This is Interesting: Free Magazines for Graphics designers and webmasters  


Home > Archive > Web Authoring Tools > April 2007 > Any tool to check against missing semicolons in entity and character references?





You are viewing an archived Text-only version of the thread. To view this thread in it's original format and/or if you want to reply to this thread please [click here]

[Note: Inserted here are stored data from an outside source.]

-- ==== Sys2Proof/Tests/Slice0.lean ====
section
/-! SUPPORT. The model's own tests. Expected results are the spec's: the words from 30_encoding.md R54, the single steps from
95_test_vectors.md sections 2 to 4 (the row is named), the Loader's texts from its section 6. The theorems named
test_witness_… show states and operands that meet the hypotheses of the statements, each clause at a boundary. -/

namespace Sys2Proof.Tests

open Sys2Proof Sys2Proof.Machine Sys2Proof.Config

/-- The reset state with these registers, this ip and these cells (given in canonical form, other cells 0). -/
def stateAt (r0 r1 : Nibble) (pc : Pc) (cells : Memory) : State := { State.reset with r0 := r0, r1 := r1, pc := pc, mem := cells }

/-- The state one step later. -/
def stepped (s : State) : State := runFor 1 s

/-- r0, r1, ip, status of a state, as the vectors list them. -/
def row (s : State) : Nibble × Nibble × Pc × RunStatus := (s.r0, s.r1, s.pc, s.status)

/-! ### Well-formedness: an ill-formed term for each check -/

theorem test_wf_opcode_cell_refuses_16 : Instr.opcodeCellExists 16 = false := by decide
theorem test_wf_operand_cell_refuses_print_at_15 : (Instr.print 5#4).operandCellExists 15 = false := by decide
theorem test_wf_refuses_halt_at_16 : Instr.halt.wellFormedAt 16 = false := by decide
theorem test_wf_refuses_jmp_at_15 : (Instr.jmp 0#4).wellFormedAt 15 = false := by decide
theorem test_wf_accepts_last_places : Instr.add.wellFormedAt 15 = true ∧ (Instr.jmp 0#4).wellFormedAt 14 = true := by decide
theorem test_mem_wf_refuses_unsorted : Memory.wf [(3, 1#4), (2, 1#4)] = false := by decide
theorem test_mem_wf_refuses_zero_and_16 : Memory.wf [(3, 0#4)] = false ∧ Memory.wf [(16, 1#4)] = false := by decide

/-! ### Decoding: one word per constructor, R54's binary column -/

theorem test_decode_halt : decode [0b0000#4] = .ok (.halt, []) := by rfl
theorem test_decode_add : decode [0b0001#4] = .ok (.add, []) := by rfl
theorem test_decode_sub : decode [0b0010#4] = .ok (.sub, []) := by rfl
theorem test_decode_inc0 : decode [0b0011#4] = .ok (.inc0, []) := by rfl
theorem test_decode_inc1 : decode [0b0100#4] = .ok (.inc1, []) := by rfl
theorem test_decode_dec0 : decode [0b0101#4] = .ok (.dec0, []) := by rfl
theorem test_decode_dec1 : decode [0b0110#4] = .ok (.dec1, []) := by rfl
theorem test_decode_bell : decode [0b0111#4] = .ok (.bell, []) := by rfl
theorem test_decode_print : decode [0b1000#4, 0b1101#4] = .ok (.print 13#4, []) := by rfl
theorem test_decode_load0 : decode [0b1001#4, 0b1111#4] = .ok (.load0 15#4, []) := by rfl
theorem test_decode_load1 : decode [0b1010#4, 0b1110#4] = .ok (.load1 14#4, []) := by rfl
theorem test_decode_store0 : decode [0b1011#4, 0b0100#4] = .ok (.store0 4#4, []) := by rfl
theorem test_decode_store1 : decode [0b1100#4, 0b1001#4] = .ok (.store1 9#4, []) := by rfl
theorem test_decode_jmp : decode [0b1101#4, 0b0010#4] = .ok (.jmp 2#4, []) := by rfl
theorem test_decode_jz : decode [0b1110#4, 0b1000#4] = .ok (.jz 8#4, []) := by rfl
theorem test_decode_jnz : decode [0b1111#4, 0b0001#4] = .ok (.jnz 1#4, []) := by rfl
theorem test_decode_leaves_the_rest : decode [0b0011#4, 8#4, 0#4] = .ok (.inc0, [8#4, 0#4]) := by rfl
theorem test_decode_refuses_no_cell : decode [] = .error .noOpcodeCell := by rfl
theorem test_decode_refuses_no_operand : decode [0b1101#4] = .error (.noOperandCell 13#4) := by rfl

Author Any tool to check against missing semicolons in entity and character references?
Jukka K. Korpela

2007-04-01, 6:21 pm

According to classic HTML (nominally, SGML-based) rules, a semicolon
(reference close) is optional in entity and character references, when the
reference is not immediately followed by a name character. Browsers haven't
had problems with this.

However, IE 7 is absurdly picky: it refuses to recognize
a) an entity reference referring to a character outside ISO Latin 1
b) a hexadecimal character reference
whenever it does not contain the trailing semicolon. Thus,
&rarr
and

are displayed literally (whereas é and → are OK).

Is there any practically useful checker that issues a warning about such
constructs, or about any entity or character reference not terminated by a
semicolon? As far as I can see, no.

Henri Sivonen's checker http://hsivonen.iki.fi/validator/ is closest to what
I mean, but not very close: it detects any reference without semicolon but
it only reports the first problem and then terminates, which isn't very
practical.

Of course, switching to XHTML and using a validator would solve this
problem - and create many others.

--
Jukka K. Korpela ("Yucca")
http://www.cs.tut.fi/~jkorpela/

Chris Morris

2007-04-01, 6:21 pm

"Jukka K. Korpela" <jkorpela@cs.tut.fi> writes:
> Is there any practically useful checker that issues a warning about
> such constructs, or about any entity or character reference not
> terminated by a semicolon? As far as I can see, no.


Simple enough to write one, though.
http://compsoc.dur.ac.uk/~cim/EntityChecker.cgi

Currently it's check by file upload only, with a 50kb limit. It
wouldn't be difficult to add a "check by URL" feature, or to convert
it to a command-line tool, if either would be more useful.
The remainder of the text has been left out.